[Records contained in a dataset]
****************************************

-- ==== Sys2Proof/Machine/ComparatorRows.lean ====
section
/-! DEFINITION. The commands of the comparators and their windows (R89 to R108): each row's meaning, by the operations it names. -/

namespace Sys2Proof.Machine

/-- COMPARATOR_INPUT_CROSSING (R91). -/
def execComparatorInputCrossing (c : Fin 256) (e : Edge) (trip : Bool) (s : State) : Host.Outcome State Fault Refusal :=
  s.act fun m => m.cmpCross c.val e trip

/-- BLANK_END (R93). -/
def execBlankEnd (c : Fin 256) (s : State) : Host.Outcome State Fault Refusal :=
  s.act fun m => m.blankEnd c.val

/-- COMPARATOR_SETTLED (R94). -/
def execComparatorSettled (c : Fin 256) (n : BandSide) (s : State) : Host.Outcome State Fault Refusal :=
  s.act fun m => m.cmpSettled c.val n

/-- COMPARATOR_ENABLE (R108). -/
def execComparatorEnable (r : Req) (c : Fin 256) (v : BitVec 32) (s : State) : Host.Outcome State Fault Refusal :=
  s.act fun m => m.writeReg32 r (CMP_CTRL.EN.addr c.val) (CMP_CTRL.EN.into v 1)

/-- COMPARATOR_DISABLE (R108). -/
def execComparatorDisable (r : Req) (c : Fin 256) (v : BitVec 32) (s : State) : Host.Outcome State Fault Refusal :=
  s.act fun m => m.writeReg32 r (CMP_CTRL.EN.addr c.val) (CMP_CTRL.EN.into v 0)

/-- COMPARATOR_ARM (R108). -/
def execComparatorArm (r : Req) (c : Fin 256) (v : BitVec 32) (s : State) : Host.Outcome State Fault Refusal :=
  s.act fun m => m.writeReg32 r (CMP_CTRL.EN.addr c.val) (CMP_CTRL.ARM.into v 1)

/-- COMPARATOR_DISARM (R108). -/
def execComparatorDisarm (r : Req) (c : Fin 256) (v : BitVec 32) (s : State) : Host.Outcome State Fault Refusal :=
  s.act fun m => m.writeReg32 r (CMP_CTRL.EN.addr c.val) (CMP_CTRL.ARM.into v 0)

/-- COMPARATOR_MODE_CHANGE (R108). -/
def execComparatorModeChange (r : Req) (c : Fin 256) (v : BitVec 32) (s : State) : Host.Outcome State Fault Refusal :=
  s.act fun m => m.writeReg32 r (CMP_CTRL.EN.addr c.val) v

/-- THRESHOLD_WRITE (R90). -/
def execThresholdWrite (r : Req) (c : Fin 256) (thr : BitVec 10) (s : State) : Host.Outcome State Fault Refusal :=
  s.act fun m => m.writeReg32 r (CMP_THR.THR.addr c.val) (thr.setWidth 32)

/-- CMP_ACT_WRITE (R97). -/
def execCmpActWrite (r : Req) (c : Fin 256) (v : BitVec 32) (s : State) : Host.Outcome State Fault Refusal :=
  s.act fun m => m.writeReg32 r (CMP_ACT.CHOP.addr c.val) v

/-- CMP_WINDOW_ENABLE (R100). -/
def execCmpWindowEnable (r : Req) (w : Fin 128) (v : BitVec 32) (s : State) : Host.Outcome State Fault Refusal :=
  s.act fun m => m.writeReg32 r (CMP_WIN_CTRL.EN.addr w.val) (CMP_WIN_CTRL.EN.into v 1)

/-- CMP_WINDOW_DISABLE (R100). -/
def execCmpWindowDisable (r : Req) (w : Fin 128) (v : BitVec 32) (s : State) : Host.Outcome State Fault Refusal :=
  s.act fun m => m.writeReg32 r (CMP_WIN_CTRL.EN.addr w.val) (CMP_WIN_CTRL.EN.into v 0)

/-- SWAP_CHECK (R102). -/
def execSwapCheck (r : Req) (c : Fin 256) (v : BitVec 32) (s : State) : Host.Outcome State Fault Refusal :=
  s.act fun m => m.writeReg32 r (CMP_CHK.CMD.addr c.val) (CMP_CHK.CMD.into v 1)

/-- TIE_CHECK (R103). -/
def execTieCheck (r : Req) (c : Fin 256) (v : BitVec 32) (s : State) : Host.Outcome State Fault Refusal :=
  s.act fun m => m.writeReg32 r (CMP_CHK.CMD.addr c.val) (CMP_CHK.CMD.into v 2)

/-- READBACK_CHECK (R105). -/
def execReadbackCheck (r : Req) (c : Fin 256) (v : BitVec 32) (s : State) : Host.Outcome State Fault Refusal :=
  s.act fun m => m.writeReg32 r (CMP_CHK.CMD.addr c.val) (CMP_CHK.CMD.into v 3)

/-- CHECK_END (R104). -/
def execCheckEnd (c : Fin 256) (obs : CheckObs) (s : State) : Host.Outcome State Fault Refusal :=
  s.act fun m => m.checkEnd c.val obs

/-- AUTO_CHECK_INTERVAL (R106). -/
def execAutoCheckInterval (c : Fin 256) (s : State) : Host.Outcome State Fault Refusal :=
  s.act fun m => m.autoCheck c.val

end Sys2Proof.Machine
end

****************************************

**Task prompt**: Using the entries above, quote each line verbatim from the first through the line that contains "BLANK_END (R93). -/".

**Answer to the problem**:
-- ==== Sys2Proof/Machine/ComparatorRows.lean ====
section
/-! DEFINITION. The commands of the comparators and their windows (R89 to R108): each row's meaning, by the operations it names. -/

namespace Sys2Proof.Machine

/-- COMPARATOR_INPUT_CROSSING (R91). -/
def execComparatorInputCrossing (c : Fin 256) (e : Edge) (trip : Bool) (s : State) : Host.Outcome State Fault Refusal :=
  s.act fun m => m.cmpCross c.val e trip

/-- BLANK_END (R93). -/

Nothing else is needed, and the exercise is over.